▸ Exercise: With the line containing "(h : ∀ idx : BitVec" as the start and the line containing "(decodeWrite idx v).wf" as the end, transcribe that span of the entries below exactly, including both.

▸ Exercise data:
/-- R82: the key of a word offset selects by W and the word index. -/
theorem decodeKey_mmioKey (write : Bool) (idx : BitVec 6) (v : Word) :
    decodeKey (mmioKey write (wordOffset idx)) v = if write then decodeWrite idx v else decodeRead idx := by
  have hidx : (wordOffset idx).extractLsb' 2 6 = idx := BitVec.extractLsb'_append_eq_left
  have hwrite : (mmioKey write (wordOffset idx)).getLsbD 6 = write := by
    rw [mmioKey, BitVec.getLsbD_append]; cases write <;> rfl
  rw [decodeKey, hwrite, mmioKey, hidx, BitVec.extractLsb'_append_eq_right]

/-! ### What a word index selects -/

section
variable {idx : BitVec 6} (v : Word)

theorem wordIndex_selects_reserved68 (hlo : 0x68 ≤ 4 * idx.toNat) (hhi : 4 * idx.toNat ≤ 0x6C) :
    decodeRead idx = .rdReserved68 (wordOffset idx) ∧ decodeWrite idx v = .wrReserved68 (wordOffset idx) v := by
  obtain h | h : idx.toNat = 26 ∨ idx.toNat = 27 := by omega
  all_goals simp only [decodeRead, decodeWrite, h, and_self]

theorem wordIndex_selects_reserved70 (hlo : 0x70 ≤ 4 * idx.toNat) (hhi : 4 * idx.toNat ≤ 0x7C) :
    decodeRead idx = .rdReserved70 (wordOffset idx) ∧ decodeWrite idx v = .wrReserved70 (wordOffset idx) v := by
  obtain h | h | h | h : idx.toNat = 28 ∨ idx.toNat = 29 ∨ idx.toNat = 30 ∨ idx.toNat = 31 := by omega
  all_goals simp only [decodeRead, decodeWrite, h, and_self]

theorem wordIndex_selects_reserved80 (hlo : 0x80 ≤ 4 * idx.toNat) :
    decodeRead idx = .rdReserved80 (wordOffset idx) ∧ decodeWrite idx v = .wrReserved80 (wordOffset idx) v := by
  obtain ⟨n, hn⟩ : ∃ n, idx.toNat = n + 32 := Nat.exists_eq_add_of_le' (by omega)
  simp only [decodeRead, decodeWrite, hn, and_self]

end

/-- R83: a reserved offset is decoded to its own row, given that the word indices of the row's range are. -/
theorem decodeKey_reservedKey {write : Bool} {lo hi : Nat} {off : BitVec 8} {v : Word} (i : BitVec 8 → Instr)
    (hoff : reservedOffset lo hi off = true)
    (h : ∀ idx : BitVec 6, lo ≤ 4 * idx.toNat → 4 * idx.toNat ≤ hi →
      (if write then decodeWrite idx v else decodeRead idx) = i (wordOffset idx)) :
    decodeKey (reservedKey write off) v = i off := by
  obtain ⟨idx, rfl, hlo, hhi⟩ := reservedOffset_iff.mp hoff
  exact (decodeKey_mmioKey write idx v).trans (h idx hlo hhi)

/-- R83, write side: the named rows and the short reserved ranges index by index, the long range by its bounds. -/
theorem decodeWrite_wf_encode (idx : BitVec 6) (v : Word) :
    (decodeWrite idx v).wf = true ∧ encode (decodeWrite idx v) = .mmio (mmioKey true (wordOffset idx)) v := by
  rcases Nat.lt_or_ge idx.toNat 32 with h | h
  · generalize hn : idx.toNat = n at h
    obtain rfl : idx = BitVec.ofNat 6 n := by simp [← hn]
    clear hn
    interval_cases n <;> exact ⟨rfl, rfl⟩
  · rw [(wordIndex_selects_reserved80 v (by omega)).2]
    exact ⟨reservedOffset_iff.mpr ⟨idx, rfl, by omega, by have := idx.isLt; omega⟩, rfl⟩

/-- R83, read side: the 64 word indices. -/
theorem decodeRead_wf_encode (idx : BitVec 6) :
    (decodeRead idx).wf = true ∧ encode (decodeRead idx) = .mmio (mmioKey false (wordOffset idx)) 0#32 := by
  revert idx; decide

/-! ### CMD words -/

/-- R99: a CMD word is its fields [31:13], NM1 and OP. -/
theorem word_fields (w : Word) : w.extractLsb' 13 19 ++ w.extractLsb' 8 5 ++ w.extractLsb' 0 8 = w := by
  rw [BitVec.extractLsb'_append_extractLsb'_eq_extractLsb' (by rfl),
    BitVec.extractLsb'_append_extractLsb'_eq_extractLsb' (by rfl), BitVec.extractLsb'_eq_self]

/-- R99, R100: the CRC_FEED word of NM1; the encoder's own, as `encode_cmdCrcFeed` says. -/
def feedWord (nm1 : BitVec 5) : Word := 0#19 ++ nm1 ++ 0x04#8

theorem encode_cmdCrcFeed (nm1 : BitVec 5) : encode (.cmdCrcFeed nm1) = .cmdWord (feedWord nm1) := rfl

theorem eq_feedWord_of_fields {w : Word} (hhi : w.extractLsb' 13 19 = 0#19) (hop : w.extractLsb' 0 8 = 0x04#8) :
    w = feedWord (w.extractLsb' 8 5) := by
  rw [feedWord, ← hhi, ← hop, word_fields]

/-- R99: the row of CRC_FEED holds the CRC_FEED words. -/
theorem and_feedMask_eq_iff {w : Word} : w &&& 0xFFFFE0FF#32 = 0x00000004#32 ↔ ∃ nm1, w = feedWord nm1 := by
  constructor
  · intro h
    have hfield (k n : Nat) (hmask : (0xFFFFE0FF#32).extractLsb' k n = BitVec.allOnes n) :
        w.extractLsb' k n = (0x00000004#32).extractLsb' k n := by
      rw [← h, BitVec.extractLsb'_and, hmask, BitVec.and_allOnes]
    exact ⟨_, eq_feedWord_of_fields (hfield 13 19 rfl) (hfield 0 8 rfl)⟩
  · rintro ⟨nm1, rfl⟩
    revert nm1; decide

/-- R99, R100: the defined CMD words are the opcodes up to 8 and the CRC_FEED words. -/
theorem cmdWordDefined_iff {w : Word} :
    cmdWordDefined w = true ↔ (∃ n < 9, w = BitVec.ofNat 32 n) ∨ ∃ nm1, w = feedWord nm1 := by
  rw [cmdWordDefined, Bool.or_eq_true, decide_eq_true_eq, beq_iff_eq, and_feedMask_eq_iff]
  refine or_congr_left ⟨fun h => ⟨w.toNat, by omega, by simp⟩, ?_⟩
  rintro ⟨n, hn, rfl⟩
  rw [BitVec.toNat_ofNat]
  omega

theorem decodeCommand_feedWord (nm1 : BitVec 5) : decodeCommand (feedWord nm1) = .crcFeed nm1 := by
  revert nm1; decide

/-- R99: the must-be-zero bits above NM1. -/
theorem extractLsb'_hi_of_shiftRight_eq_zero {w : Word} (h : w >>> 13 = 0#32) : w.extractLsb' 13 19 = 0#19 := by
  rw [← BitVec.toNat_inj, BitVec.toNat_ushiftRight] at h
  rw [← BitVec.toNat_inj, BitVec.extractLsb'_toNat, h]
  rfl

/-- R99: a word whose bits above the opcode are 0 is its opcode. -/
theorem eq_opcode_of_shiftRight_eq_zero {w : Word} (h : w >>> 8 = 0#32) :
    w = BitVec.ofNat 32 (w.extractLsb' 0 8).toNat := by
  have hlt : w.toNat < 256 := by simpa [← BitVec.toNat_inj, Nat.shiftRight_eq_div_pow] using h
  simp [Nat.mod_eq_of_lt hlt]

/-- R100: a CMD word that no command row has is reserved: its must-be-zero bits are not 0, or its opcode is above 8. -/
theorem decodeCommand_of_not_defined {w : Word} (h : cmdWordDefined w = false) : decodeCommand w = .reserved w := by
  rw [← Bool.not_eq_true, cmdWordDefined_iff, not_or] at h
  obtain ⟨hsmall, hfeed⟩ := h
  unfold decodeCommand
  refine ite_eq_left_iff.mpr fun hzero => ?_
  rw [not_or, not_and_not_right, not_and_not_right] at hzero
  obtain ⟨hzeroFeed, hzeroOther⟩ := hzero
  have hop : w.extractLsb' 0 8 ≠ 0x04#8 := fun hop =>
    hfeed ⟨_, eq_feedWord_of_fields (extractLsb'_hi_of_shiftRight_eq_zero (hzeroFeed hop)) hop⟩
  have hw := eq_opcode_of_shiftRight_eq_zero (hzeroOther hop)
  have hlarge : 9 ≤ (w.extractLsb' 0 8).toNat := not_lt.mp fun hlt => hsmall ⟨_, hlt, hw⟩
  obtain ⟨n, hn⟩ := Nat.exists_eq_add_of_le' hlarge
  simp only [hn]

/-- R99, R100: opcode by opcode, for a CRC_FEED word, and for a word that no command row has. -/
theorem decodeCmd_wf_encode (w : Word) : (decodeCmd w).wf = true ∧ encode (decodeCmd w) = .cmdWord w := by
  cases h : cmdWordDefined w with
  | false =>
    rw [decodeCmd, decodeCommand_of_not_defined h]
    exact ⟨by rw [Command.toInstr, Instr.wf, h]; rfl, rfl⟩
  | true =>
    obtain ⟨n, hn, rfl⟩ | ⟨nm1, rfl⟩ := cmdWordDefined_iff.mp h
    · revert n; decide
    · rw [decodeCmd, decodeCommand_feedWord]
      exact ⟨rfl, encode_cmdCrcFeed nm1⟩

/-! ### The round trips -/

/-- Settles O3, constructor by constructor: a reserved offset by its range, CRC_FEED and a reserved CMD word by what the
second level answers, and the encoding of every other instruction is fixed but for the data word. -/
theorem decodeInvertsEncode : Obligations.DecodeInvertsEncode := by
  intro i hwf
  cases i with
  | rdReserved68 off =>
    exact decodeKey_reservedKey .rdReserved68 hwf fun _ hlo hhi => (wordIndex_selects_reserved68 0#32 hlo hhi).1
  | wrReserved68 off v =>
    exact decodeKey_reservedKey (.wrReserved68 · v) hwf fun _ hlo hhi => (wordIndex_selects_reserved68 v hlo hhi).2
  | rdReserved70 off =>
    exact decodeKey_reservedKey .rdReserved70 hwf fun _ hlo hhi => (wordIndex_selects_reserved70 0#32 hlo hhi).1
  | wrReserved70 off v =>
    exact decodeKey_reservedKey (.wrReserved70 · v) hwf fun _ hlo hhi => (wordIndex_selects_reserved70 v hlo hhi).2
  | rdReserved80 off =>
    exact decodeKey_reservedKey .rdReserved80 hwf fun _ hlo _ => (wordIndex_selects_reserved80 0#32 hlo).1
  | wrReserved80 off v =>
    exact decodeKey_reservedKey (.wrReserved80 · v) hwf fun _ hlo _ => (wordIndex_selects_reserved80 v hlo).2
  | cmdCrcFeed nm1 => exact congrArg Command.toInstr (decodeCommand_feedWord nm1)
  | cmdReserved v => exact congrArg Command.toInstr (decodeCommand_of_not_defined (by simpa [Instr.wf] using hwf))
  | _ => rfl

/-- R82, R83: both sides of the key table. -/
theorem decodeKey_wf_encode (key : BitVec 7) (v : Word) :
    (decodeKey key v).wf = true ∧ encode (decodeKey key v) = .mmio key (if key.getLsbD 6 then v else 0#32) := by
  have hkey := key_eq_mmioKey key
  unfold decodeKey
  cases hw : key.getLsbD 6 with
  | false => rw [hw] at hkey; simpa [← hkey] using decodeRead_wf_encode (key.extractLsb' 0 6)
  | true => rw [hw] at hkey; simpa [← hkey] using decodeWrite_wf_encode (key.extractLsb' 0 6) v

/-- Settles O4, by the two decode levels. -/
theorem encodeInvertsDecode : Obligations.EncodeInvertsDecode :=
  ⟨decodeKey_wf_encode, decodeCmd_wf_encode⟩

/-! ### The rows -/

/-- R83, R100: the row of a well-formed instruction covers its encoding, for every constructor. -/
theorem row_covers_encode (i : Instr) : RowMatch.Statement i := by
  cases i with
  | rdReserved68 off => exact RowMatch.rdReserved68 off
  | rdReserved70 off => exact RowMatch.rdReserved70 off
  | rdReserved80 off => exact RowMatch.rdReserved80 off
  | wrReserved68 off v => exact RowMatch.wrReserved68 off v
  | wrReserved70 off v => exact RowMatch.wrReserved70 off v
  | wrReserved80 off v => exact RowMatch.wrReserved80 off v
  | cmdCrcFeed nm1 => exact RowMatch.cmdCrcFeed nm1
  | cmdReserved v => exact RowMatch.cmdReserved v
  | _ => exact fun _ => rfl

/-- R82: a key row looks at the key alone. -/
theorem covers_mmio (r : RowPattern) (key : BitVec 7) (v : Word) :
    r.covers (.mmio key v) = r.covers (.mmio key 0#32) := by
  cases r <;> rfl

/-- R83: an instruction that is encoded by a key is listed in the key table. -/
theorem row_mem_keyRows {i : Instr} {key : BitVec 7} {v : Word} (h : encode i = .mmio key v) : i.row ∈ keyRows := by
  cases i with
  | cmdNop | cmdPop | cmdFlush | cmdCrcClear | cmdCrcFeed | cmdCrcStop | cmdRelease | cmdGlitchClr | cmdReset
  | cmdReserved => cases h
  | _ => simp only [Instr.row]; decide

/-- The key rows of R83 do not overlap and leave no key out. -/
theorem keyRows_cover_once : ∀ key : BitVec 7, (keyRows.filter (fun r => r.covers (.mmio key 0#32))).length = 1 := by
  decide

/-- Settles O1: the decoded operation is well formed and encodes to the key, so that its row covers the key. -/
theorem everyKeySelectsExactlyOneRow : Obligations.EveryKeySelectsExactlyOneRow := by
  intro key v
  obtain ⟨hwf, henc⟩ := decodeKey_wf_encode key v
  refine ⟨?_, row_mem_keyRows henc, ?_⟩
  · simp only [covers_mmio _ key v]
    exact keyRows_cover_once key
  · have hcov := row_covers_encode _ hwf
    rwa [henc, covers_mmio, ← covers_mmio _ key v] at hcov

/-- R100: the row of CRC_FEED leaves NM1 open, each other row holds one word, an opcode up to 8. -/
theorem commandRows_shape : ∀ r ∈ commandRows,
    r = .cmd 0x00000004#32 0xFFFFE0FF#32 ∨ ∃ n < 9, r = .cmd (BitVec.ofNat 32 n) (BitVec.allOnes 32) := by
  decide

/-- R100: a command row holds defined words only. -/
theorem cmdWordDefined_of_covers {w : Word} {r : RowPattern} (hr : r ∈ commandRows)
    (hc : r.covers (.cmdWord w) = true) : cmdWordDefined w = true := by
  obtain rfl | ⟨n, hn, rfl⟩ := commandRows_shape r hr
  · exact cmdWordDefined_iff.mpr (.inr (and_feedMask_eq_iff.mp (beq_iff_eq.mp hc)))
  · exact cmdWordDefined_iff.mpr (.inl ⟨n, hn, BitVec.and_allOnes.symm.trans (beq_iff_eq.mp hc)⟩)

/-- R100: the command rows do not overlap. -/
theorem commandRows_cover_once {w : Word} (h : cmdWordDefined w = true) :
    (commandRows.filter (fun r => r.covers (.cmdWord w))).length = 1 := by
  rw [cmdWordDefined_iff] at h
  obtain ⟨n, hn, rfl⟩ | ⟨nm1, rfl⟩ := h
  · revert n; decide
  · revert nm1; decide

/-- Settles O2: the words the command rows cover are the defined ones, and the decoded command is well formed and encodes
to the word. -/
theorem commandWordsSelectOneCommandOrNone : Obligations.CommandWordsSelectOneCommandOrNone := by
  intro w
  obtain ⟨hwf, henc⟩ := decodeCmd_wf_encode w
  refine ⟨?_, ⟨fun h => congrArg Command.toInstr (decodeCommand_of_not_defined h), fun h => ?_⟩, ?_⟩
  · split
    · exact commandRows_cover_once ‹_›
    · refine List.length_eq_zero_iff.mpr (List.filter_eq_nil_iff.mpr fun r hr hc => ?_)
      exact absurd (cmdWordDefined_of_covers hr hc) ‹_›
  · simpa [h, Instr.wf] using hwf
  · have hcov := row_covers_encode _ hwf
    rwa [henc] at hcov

▸ Expected output:
    (h : ∀ idx : BitVec 6, lo ≤ 4 * idx.toNat → 4 * idx.toNat ≤ hi →
      (if write then decodeWrite idx v else decodeRead idx) = i (wordOffset idx)) :
    decodeKey (reservedKey write off) v = i off := by
  obtain ⟨idx, rfl, hlo, hhi⟩ := reservedOffset_iff.mp hoff
  exact (decodeKey_mmioKey write idx v).trans (h idx hlo hhi)

/-- R83, write side: the named rows and the short reserved ranges index by index, the long range by its bounds. -/
theorem decodeWrite_wf_encode (idx : BitVec 6) (v : Word) :
    (decodeWrite idx v).wf = true ∧ encode (decodeWrite idx v) = .mmio (mmioKey true (wordOffset idx)) v := by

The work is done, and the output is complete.